Would you return the lines between the one holding "rxBytes := wrapAdd" and the one holding "exception: the port", inclusive, and only those, exactly as they stand in the listing below?

*-*-*

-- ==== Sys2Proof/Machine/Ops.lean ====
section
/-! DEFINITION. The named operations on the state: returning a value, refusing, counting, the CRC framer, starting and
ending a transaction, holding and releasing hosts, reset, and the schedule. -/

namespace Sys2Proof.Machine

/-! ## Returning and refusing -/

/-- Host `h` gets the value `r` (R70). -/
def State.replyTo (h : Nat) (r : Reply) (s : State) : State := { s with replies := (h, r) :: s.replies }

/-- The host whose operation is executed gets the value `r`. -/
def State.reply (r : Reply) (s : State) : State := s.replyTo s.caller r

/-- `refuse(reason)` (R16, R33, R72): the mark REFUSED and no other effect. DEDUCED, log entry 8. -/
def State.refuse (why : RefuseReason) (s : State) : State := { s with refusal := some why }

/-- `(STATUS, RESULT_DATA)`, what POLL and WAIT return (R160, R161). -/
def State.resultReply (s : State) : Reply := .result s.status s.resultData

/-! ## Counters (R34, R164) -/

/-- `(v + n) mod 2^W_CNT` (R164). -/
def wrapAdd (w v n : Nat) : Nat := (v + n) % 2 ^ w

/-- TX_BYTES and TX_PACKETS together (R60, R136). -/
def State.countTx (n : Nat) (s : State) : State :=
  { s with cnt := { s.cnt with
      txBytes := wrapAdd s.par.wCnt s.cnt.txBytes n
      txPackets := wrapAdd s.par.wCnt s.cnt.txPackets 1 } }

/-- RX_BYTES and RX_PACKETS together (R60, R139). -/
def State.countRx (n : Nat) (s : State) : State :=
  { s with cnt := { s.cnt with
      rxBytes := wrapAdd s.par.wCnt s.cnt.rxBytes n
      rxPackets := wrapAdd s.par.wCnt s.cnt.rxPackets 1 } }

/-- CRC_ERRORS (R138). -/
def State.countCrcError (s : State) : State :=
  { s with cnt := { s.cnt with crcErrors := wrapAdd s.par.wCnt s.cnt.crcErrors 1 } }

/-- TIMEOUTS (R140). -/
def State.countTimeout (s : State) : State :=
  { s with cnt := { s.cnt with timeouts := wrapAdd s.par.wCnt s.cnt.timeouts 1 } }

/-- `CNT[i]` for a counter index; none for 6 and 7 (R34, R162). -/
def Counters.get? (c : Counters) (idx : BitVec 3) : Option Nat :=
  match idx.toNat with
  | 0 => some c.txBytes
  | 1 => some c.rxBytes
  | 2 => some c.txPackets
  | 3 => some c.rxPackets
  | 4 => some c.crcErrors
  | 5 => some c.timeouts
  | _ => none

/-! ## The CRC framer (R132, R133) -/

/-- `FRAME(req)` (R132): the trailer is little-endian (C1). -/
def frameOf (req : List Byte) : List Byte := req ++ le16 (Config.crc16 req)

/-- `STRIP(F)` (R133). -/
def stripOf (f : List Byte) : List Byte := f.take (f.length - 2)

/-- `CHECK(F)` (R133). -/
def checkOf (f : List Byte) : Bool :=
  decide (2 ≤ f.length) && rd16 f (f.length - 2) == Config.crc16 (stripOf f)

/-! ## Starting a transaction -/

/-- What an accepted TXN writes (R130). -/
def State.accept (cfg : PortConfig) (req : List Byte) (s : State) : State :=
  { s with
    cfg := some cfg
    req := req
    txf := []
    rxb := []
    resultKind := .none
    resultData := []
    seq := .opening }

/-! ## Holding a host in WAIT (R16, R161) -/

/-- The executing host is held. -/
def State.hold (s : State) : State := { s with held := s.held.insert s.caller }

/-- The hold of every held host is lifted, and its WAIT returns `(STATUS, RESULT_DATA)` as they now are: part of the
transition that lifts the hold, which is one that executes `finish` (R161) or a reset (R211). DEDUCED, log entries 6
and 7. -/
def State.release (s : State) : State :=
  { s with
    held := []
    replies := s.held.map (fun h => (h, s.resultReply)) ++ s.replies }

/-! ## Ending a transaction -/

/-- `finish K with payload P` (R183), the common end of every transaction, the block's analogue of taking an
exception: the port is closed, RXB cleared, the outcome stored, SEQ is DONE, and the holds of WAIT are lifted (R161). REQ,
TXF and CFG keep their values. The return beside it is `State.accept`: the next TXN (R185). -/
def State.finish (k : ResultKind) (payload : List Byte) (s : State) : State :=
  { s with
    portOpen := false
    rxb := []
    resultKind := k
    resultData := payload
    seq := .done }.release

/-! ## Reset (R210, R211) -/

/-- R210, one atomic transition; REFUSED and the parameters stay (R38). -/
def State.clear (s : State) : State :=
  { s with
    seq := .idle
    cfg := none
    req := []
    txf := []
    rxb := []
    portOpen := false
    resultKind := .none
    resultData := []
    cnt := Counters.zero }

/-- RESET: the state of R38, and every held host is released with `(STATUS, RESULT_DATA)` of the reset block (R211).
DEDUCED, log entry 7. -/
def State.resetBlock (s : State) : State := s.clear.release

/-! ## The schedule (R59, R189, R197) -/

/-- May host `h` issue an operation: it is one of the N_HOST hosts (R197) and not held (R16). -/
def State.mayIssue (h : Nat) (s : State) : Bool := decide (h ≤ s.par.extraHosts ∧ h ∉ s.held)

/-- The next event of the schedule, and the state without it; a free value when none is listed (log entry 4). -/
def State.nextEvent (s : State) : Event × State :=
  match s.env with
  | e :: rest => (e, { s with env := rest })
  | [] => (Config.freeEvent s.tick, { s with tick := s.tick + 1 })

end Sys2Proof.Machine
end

*-*-*

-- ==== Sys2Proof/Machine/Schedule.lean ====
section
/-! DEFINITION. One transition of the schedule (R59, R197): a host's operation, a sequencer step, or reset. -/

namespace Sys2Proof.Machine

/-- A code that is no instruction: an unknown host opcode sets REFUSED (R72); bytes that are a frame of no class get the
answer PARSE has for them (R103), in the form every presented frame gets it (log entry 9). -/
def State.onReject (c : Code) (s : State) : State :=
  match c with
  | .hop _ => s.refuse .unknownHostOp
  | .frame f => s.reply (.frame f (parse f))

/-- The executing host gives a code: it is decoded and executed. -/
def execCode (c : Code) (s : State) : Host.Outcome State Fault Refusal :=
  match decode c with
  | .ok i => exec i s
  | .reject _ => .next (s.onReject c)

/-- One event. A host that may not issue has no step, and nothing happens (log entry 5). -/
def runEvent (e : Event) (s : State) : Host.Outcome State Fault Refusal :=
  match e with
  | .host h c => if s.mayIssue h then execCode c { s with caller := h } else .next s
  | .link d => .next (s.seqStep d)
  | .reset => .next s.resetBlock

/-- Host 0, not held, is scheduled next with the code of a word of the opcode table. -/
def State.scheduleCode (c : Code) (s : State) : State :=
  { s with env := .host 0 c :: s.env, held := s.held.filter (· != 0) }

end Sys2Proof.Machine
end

*-*-*

» **EXPECTED ANSWER**
      rxBytes := wrapAdd s.par.wCnt s.cnt.rxBytes n
      rxPackets := wrapAdd s.par.wCnt s.cnt.rxPackets 1 } }

/-- CRC_ERRORS (R138). -/
def State.countCrcError (s : State) : State :=
  { s with cnt := { s.cnt with crcErrors := wrapAdd s.par.wCnt s.cnt.crcErrors 1 } }

/-- TIMEOUTS (R140). -/
def State.countTimeout (s : State) : State :=
  { s with cnt := { s.cnt with timeouts := wrapAdd s.par.wCnt s.cnt.timeouts 1 } }

/-- `CNT[i]` for a counter index; none for 6 and 7 (R34, R162). -/
def Counters.get? (c : Counters) (idx : BitVec 3) : Option Nat :=
  match idx.toNat with
  | 0 => some c.txBytes
  | 1 => some c.rxBytes
  | 2 => some c.txPackets
  | 3 => some c.rxPackets
  | 4 => some c.crcErrors
  | 5 => some c.timeouts
  | _ => none

/-! ## The CRC framer (R132, R133) -/

/-- `FRAME(req)` (R132): the trailer is little-endian (C1). -/
def frameOf (req : List Byte) : List Byte := req ++ le16 (Config.crc16 req)

/-- `STRIP(F)` (R133). -/
def stripOf (f : List Byte) : List Byte := f.take (f.length - 2)

/-- `CHECK(F)` (R133). -/
def checkOf (f : List Byte) : Bool :=
  decide (2 ≤ f.length) && rd16 f (f.length - 2) == Config.crc16 (stripOf f)

/-! ## Starting a transaction -/

/-- What an accepted TXN writes (R130). -/
def State.accept (cfg : PortConfig) (req : List Byte) (s : State) : State :=
  { s with
    cfg := some cfg
    req := req
    txf := []
    rxb := []
    resultKind := .none
    resultData := []
    seq := .opening }

/-! ## Holding a host in WAIT (R16, R161) -/

/-- The executing host is held. -/
def State.hold (s : State) : State := { s with held := s.held.insert s.caller }

/-- The hold of every held host is lifted, and its WAIT returns `(STATUS, RESULT_DATA)` as they now are: part of the
transition that lifts the hold, which is one that executes `finish` (R161) or a reset (R211). DEDUCED, log entries 6
and 7. -/
def State.release (s : State) : State :=
  { s with
    held := []
    replies := s.held.map (fun h => (h, s.resultReply)) ++ s.replies }

/-! ## Ending a transaction -/

/-- `finish K with payload P` (R183), the common end of every transaction, the block's analogue of taking an
exception: the port is closed, RXB cleared, the outcome stored, SEQ is DONE, and the holds of WAIT are lifted (R161). REQ,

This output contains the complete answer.